I just did one the other day and it turned out great.

I took the 2 fillets and injected them (W/ 1/2 cup tender quick to 4 cups water).Rubbed all sides with lowrys, put garlic, onion, red pepper, and Jalepenos sandwiched in between the breast, and pinned the edges together with tooth picks and then smoked.

It had a great flavor, and wasnt to hot, unless you chomp down on  a bit of red pepper.


----------



## bigronhuntalot (Feb 7, 2008)

Wow, Just got done with supper and the Wild turkey was a big hit. I did half of the breast marinated in Zesty Italian and the other half was injected and rubbed. Both were tender, juicy and flavorful.  I could get carried away with smoking stuff. LOL


----------



## walking dude (Feb 7, 2008)

brine all poultry..........least in this house................


----------



## bigronhuntalot (Feb 9, 2008)

I plan to brine the next one and appreciate the heads up.
	

	
	
		
		



		
			






  Looking forward to some more secrets.


----------



## smokey jeep (Feb 16, 2008)

I soak mine overnight in a mixture of Buttermilk & spicy Mrs.Dash.  Let set out for about 1hr before smoking, sprinkle on some more seasoning, cover with a layer of Maple flavored Bacon and smoke at roughly 200 for 1hr, then cover with a layer of Bibb Lettuce for the second hour and raise temp to 225 to finish. When the meat reaches 165 I remove it & double wrap it for a 30 minute resting period.  When it is done resting, I remove the lettuce & slide it under a broiler to crisp the bacon. 

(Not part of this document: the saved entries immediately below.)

-- ==== Sys2Proof/Certificates/Slice0/Obligations.lean ====
section
/-! DEFINITION. The statements for the provers. `exec i s = .next { s with results := s.results ++ [r] }` says that the
operation completes with the one result `r` and changes nothing else: neither the mirror, nor the profile cache, nor a
request in flight, nor the transport. -/

open Sys2Proof Sys2Proof.Machine

/-! ## The checksum unit (40_checksum) -/

/-- R76, R77: `CKSUM` answers `(0x55 - sum) mod 256` of any byte sequence, the same byte for every order of the bytes and
the one that subtracting them from 0x55 with wraparound gives. -/
def Obligations.CksumSubtractsSum : Prop :=
  ∀ (b : Bytes) (s : State), (∃ r, encode s.cfg.val.capP3 (.cksum b) = .op (0x00 :: r)) ∧
    ∃ k : Byte, exec (.cksum b) s = .next { s with results := s.results ++ [.ok (.byte k)] }
      ∧ (k.toNat : Int) = (0x55 - ((b.map BitVec.toNat).sum : Nat)) % 256
      ∧ ∀ c : Bytes, c.Perm b → c.foldl (fun x v => x - v) 0x55 = k

/-- 40_checksum section 3, 70 section 2 (the spec's own inference from R79): one changed byte of a valid frame is
detected; a reordering that keeps the header, and two changes that cancel, are not. -/
def Obligations.ChecksumDetectsOneChange : Prop :=
  ∀ (F : Bytes) (s : State), ValidFrame F →
    (∀ (j : Nat) (v : Byte), j < 17 → F.getD j 0 ≠ v →
      exec (.rxcheck (F.set j v)) s = .next { s with results := s.results ++ [.error .checksumMismatch] })
    ∧ (∀ G : Bytes, G.Perm F → G.getD 0 0 = 0x08 →
      exec (.rxcheck G) s = .next { s with results := s.results ++ [.ok (.bytes G)] })
    ∧ (∀ (j k : Nat) (d : Byte), 0 < j → j < k → k < 17 →
      exec (.rxcheck ((F.set j (F.getD j 0 + d)).set k (F.getD k 0 - d))) s
        = .next { s with results := s.results ++ [.ok (.bytes ((F.set j (F.getD j 0 + d)).set k (F.getD k 0 - d)))] })

/-! ## The frame builder and serializer (41_frame_build) -/

/-- R83: `BUILD` refuses a byte that is no command, then an index above 13; otherwise it answers the frame with the
header, the command, the assigned parameters, zero for every other parameter, and the checksum of the sixteen bytes. -/
def Obligations.BuildAssignsParameters : Prop :=
  ∀ (c : Byte) (A : ByteMap) (s : State), KeysDistinct A →
    (∃ r, encode s.cfg.val.capP3 (.build c A) = .op (0x01 :: r)) ∧
    (c ∉ ([0x03, 0x04, 0x07, 0x08, 0x09, 0x0a, 0x0e, 0x0f] : Bytes) →
      exec (.build c A) s = .next { s with results := s.results ++ [.refused .badCommand] }) ∧
    (c ∈ ([0x03, 0x04, 0x07, 0x08, 0x09, 0x0a, 0x0e, 0x0f] : Bytes) → (∃ e ∈ A, 13 < e.1.toNat) →
      exec (.build c A) s = .next { s with results := s.results ++ [.refused .badParamIndex] }) ∧
    (c ∈ ([0x03, 0x04, 0x07, 0x08, 0x09, 0x0a, 0x0e, 0x0f] : Bytes) → (∀ e ∈ A, e.1.toNat ≤ 13) →
      ∃ F : Bytes, exec (.build c A) s = .next { s with results := s.results ++ [.ok (.bytes F)] }
        ∧ F.length = 17 ∧ F.getD 0 0 = 0x08 ∧ F.getD 1 0 = c
        ∧ (∀ k v : Byte, (k, v) ∈ A → F.getD (k.toNat + 2) 0 = v)
        ∧ (∀ k : Byte, k.toNat ≤ 13 → (∀ v : Byte, (k, v) ∉ A) → F.getD (k.toNat + 2) 0 = 0)
        ∧ ((F.getD 16 0).toNat : Int) = (0x55 - (((F.take 16).map BitVec.toNat).sum : Nat)) % 256)

/-- R84 to R92: the canonical frame of each payload variant, byte by byte. The byte `F[5]` of `CurrentActiveProfile` is the
parameter `CAP_P3`; with its decided value 0x01 (R88; log 2) the checksum is `0x3e - p`. -/
def Obligations.SerializeCanonicalFrames : Prop :=
  ∀ s : State,
    (∀ v, ∃ r, encode s.cfg.val.capP3 (.serialize v) = .op (0x02 :: r)) ∧
    exec (.serialize .restore) s = .next { s with results := s.results
      ++ [.ok (.bytes [0x08, 0x09, 0, 0, 0, 0, 0, 0, 0, 0, 0, 0, 0, 0, 0, 0, 0x44])] } ∧
    exec (.serialize .requestActiveProfile) s = .next { s with results := s.results
      ++ [.ok (.bytes [0x08, 0x0e, 0, 0, 0, 0, 0, 0, 0, 0, 0, 0, 0, 0, 0, 0, 0x3f])] } ∧
    (∀ p : Byte, exec (.serialize (.currentActiveProfile p)) s = .next { s with results := s.results
      ++ [.ok (.bytes [0x08, 0x0e, 0, 0, 0, s.cfg.val.capP3, p, 0, 0, 0, 0, 0, 0, 0, 0, 0, 0x3f - s.cfg.val.capP3 - p])] }) ∧
    (∀ p : Byte, exec (.serialize (.setActiveProfile p)) s = .next { s with results := s.results
      ++ [.ok (.bytes [0x08, 0x0f, 0, 0, 0, 0x01, p, 0, 0, 0, 0, 0, 0, 0, 0, 0, 0x3d - p])] }) ∧
    (∀ (e : EventKind) (k : Byte),
      k = (match e with | .unknown1 => s.cfg.val.ekUnknown1 | .dpiMode => s.cfg.val.ekDpiMode | .power => s.cfg.val.ekPower) →
      exec (.serialize (.deviceEvent e)) s = .next { s with results := s.results
        ++ [.ok (.bytes [0x08, 0x0a, 0, 0, 0, 0, k, 0, 0, 0, 0, 0, 0, 0, 0, 0, 0x43 - k])] }) ∧
    exec (.serialize .requestPowerDetails) s = .next { s with results := s.results
      ++ [.ok (.bytes [0x08, 0x04, 0, 0, 0, 0, 0, 0, 0, 0, 0, 0, 0, 0, 0, 0, 0x49])] } ∧
    (∀ (b : Byte) (f : Bool) (m : BitVec 16) (c h l : Byte), c = (if f then 0x01 else 0x00) →
      h.toNat = m.toNat / 256 → l.toNat = m.toNat % 256 →
      exec (.serialize (.powerDetails b f m)) s = .next { s with results := s.results
        ++ [.ok (.bytes [0x08, 0x04, 0, 0, 0, 0, b, c, h, l, 0, 0, 0, 0, 0, 0, 0x49 - b - c - h - l])] })

/-- R85, R93: the bare frame of each command, with the checksum `0x4d - c`, and `STATUS_BUILD`, which answers that of
STATUS. -/
def Obligations.BareFramesAndStatusBuild : Prop :=
  ∀ s : State,
    (∀ c : Byte, c ∈ ([0x03, 0x04, 0x07, 0x08, 0x09, 0x0a, 0x0e, 0x0f] : Bytes) →
      exec (.build c []) s = .next { s with results := s.results
        ++ [.ok (.bytes [0x08, c, 0, 0, 0, 0, 0, 0, 0, 0, 0, 0, 0, 0, 0, 0, 0x4d - c])] }) ∧
    encode s.cfg.val.capP3 .statusBuild = .op [0x03] ∧
    exec .statusBuild s = .next { s with results := s.results
      ++ [.ok (.bytes [0x08, 0x03, 0, 0, 0, 0, 0, 0, 0, 0, 0, 0, 0, 0, 0, 0, 0x4a])] }

/-- R94: `MEMGET_BUILD` tests the length, an unsigned integer of any size, then the end of the window, and answers the
MEM_GET request. -/
def Obligations.MemgetBuildRequest : Prop :=
  ∀ (start : Byte) (length : Nat) (s : State),
    (∃ r, encode s.cfg.val.capP3 (.memgetBuild start length) = .op (0x04 :: r)) ∧
    ∀ n : Byte, n.toNat = length % 256 →
    exec (.memgetBuild start length) s = .next { s with results := s.results ++ [
      if length < 1 ∨ 10 < length then .refused .badLength
      else if 256 < start.toNat + length then .refused .addressOverflow
      else .ok (.bytes [0x08, 0x08, 0, 0, start, n, 0, 0, 0, 0, 0, 0, 0, 0, 0, 0, 0x45 - start - n])] }

/-- R95: `MEMSET_BUILD` answers the MEM_SET request of a write map that is one block of 1 to 10 addresses, its values in
address order, and `InvalidWriteSpan` for every other map. -/
def Obligations.MemsetBuildRequest : Prop :=
  ∀ (w : ByteMap) (s : State), KeysDistinct w →
    (∃ r, encode s.cfg.val.capP3 (.memsetBuild w) = .op (0x05 :: r)) ∧
    ((¬ ∃ lo n, SpanOf w lo n) →
      exec (.memsetBuild w) s = .next { s with results := s.results ++ [.error .invalidWriteSpan] }) ∧
    (∀ lo n, SpanOf w lo n →
      ∃ F : Bytes, exec (.memsetBuild w) s = .next { s with results := s.results ++ [.ok (.bytes F)] }
        ∧ ValidFrame F ∧ F.getD 1 0 = 0x07 ∧ F.getD 2 0 = 0 ∧ F.getD 3 0 = 0
        ∧ (F.getD 4 0).toNat = lo ∧ (F.getD 5 0).toNat = n
        ∧ (∀ a v : Byte, (a, v) ∈ w → F.getD (6 + (a.toNat - lo)) 0 = v)
        ∧ ∀ j, n ≤ j → j < 10 → F.getD (6 + j) 0 = 0)

/-- R96: whatever frame one of the five building operations answers is valid, so `RXCHECK` accepts it, in any state. -/
def Obligations.BuiltFramesPassRxcheck : Prop :=
  ∀ (i : Instr) (s : State) (F : Bytes),
    ((∃ c A, i = .build c A) ∨ (∃ v, i = .serialize v) ∨ i = .statusBuild ∨ (∃ a n, i = .memgetBuild a n)
      ∨ ∃ w, i = .memsetBuild w) →
    exec i s = .next { s with results := s.results ++ [.ok (.bytes F)] } →
    F.length = 17 ∧ F.getD 0 0 = 0x08
      ∧ ((F.getD 16 0).toNat : Int) = (0x55 - (((F.take 16).map BitVec.toNat).sum : Nat)) % 256
      ∧ ∀ t : State, exec (.rxcheck F) t = .next { t with results := t.results ++ [.ok (.bytes F)] }

/-- R113: parsing the canonical frame of a payload gives the payload back, but for `PowerDetails{0, false, 0}`, whose
frame is the bare POWER request. -/
def Obligations.VariantRoundTrip : Prop :=
  ∀ (v : Payload) (s : State),
    ∃ F : Bytes, exec (.serialize v) s = .next { s with results := s.results ++ [.ok (.bytes F)] }
      ∧ ∀ t : State, t.cfg = s.cfg → exec (.parse F) t = .next { t with results := t.results ++ [.ok (.payload
          (if v = .powerDetails 0 false 0 then .requestPowerDetails else v))] }

/-! ## The frame validator and parser (42_frame_parse) -/

/-- R98: `RXCHECK` tests the length, the checksum and the header, in that order, and gives the frame back. -/
def Obligations.RxcheckTestsInOrder : Prop :=
  ∀ (b : Bytes) (s : State), (∃ r, encode s.cfg.val.capP3 (.rxcheck b) = .op (0x06 :: r)) ∧
    ∃ k : Byte, (k.toNat : Int) = (0x55 - (((b.take 16).map BitVec.toNat).sum : Nat)) % 256 ∧
    exec (.rxcheck b) s = .next { s with results := s.results ++ [
      if b.length ≠ 17 then .error .malformedFrame
      else if b.getD 16 0 ≠ k then .error .checksumMismatch
      else if b.getD 0 0 ≠ 0x08 then .error .malformedFrame
      else .ok (.bytes b)] }

/-- R99 to R106, with the order of tests of R184: the one result of `PARSE` on every byte string. The kind bytes and
`CAP_P3` are the tables' (log 1, log 2). -/
def Obligations.ParseByCommand : Prop :=
  ∀ (b : Bytes) (s : State), (∃ r, encode s.cfg.val.capP3 (.parse b) = .op (0x07 :: r)) ∧
    exec (.parse b) s = .next { s with results := s.results ++ [
      match validationError b with
      | some e => .error e
      | none =>
        let c := b.getD 1 0
        if c ∉ ([0x03, 0x04, 0x07, 0x08, 0x09, 0x0a, 0x0e, 0x0f] : Bytes) then .error .unknownCommand
        else if c = 0x03 ∨ c = 0x07 ∨ c = 0x08 then .error .notImplemented
        else if c = 0x04 then
          if b = [0x08, 0x04, 0, 0, 0, 0, 0, 0, 0, 0, 0, 0, 0, 0, 0, 0, 0x49] then .ok (.payload .requestPowerDetails)
          else .ok (.payload (.powerDetails (b.getD 6 0) (decide (b.getD 7 0 ≠ 0))
            (BitVec.ofNat 16 ((b.getD 8 0).toNat * 256 + (b.getD 9 0).toNat))))
        else if c = 0x09 then
          if b = [0x08, 0x09, 0, 0, 0, 0, 0, 0, 0, 0, 0, 0, 0, 0, 0, 0, 0x44] then .ok (.payload .restore)
          else .error .unexpectedResponse
        else if c = 0x0a then
          if b.getD 6 0 = s.cfg.val.ekUnknown1 then .ok (.payload (.deviceEvent .unknown1))
          else if b.getD 6 0 = s.cfg.val.ekDpiMode then .ok (.payload (.deviceEvent .dpiMode))
          else if b.getD 6 0 = s.cfg.val.ekPower then .ok (.payload (.deviceEvent .power))
          else .error .unknownDeviceEvent
        else if c = 0x0f then
          if b = [0x08, 0x0f, 0, 0, 0, 0x01, b.getD 6 0, 0, 0, 0, 0, 0, 0, 0, 0, 0, 0x3d - b.getD 6 0] then
            .ok (.payload (.setActiveProfile (b.getD 6 0)))
          else .error .unexpectedResponse
        else if b = [0x08, 0x0e, 0, 0, 0, 0, 0, 0, 0, 0, 0, 0, 0, 0, 0, 0, 0x3f] then
          .ok (.payload .requestActiveProfile)
        else if b = [0x08, 0x0e, 0, 0, 0, s.cfg.val.capP3, b.getD 6 0, 0, 0, 0, 0, 0, 0, 0, 0, 0,
            0x3f - s.cfg.val.capP3 - b.getD 6 0] then
          .ok (.payload (.currentActiveProfile (b.getD 6 0)))
        else .error .unexpectedResponse] }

 I serve it with a Rice dish & Salad.


----------



## ron herbowy (Feb 16, 2008)

Try allegro marinate here the site address http://www.allegromarinade.com/


----------



## roscoe dog (Feb 27, 2008)

I did a wild turkey breast a couple of weeks ago. What I did was to butterfly the breast, then put a layer of spinach and lettuce, then put some feta cheese, mozzarella cheese, and a little cheeder cheese, on it and then rolled it up and wrapped with bacon and slow cook on the grill for a couple of hours. Came out real moist and very good.


----------



## vlap (Feb 27, 2008)

I prefer a brine in all my poultry. Simple or complex a brine will add moisture and flavor.


----------



## smoke_chef (Feb 27, 2008)

What does the lettuce do?


----------



## vlap (Feb 27, 2008)

The lettuce was part of a stuffing. I would think it would add a good deal of moisture.


----------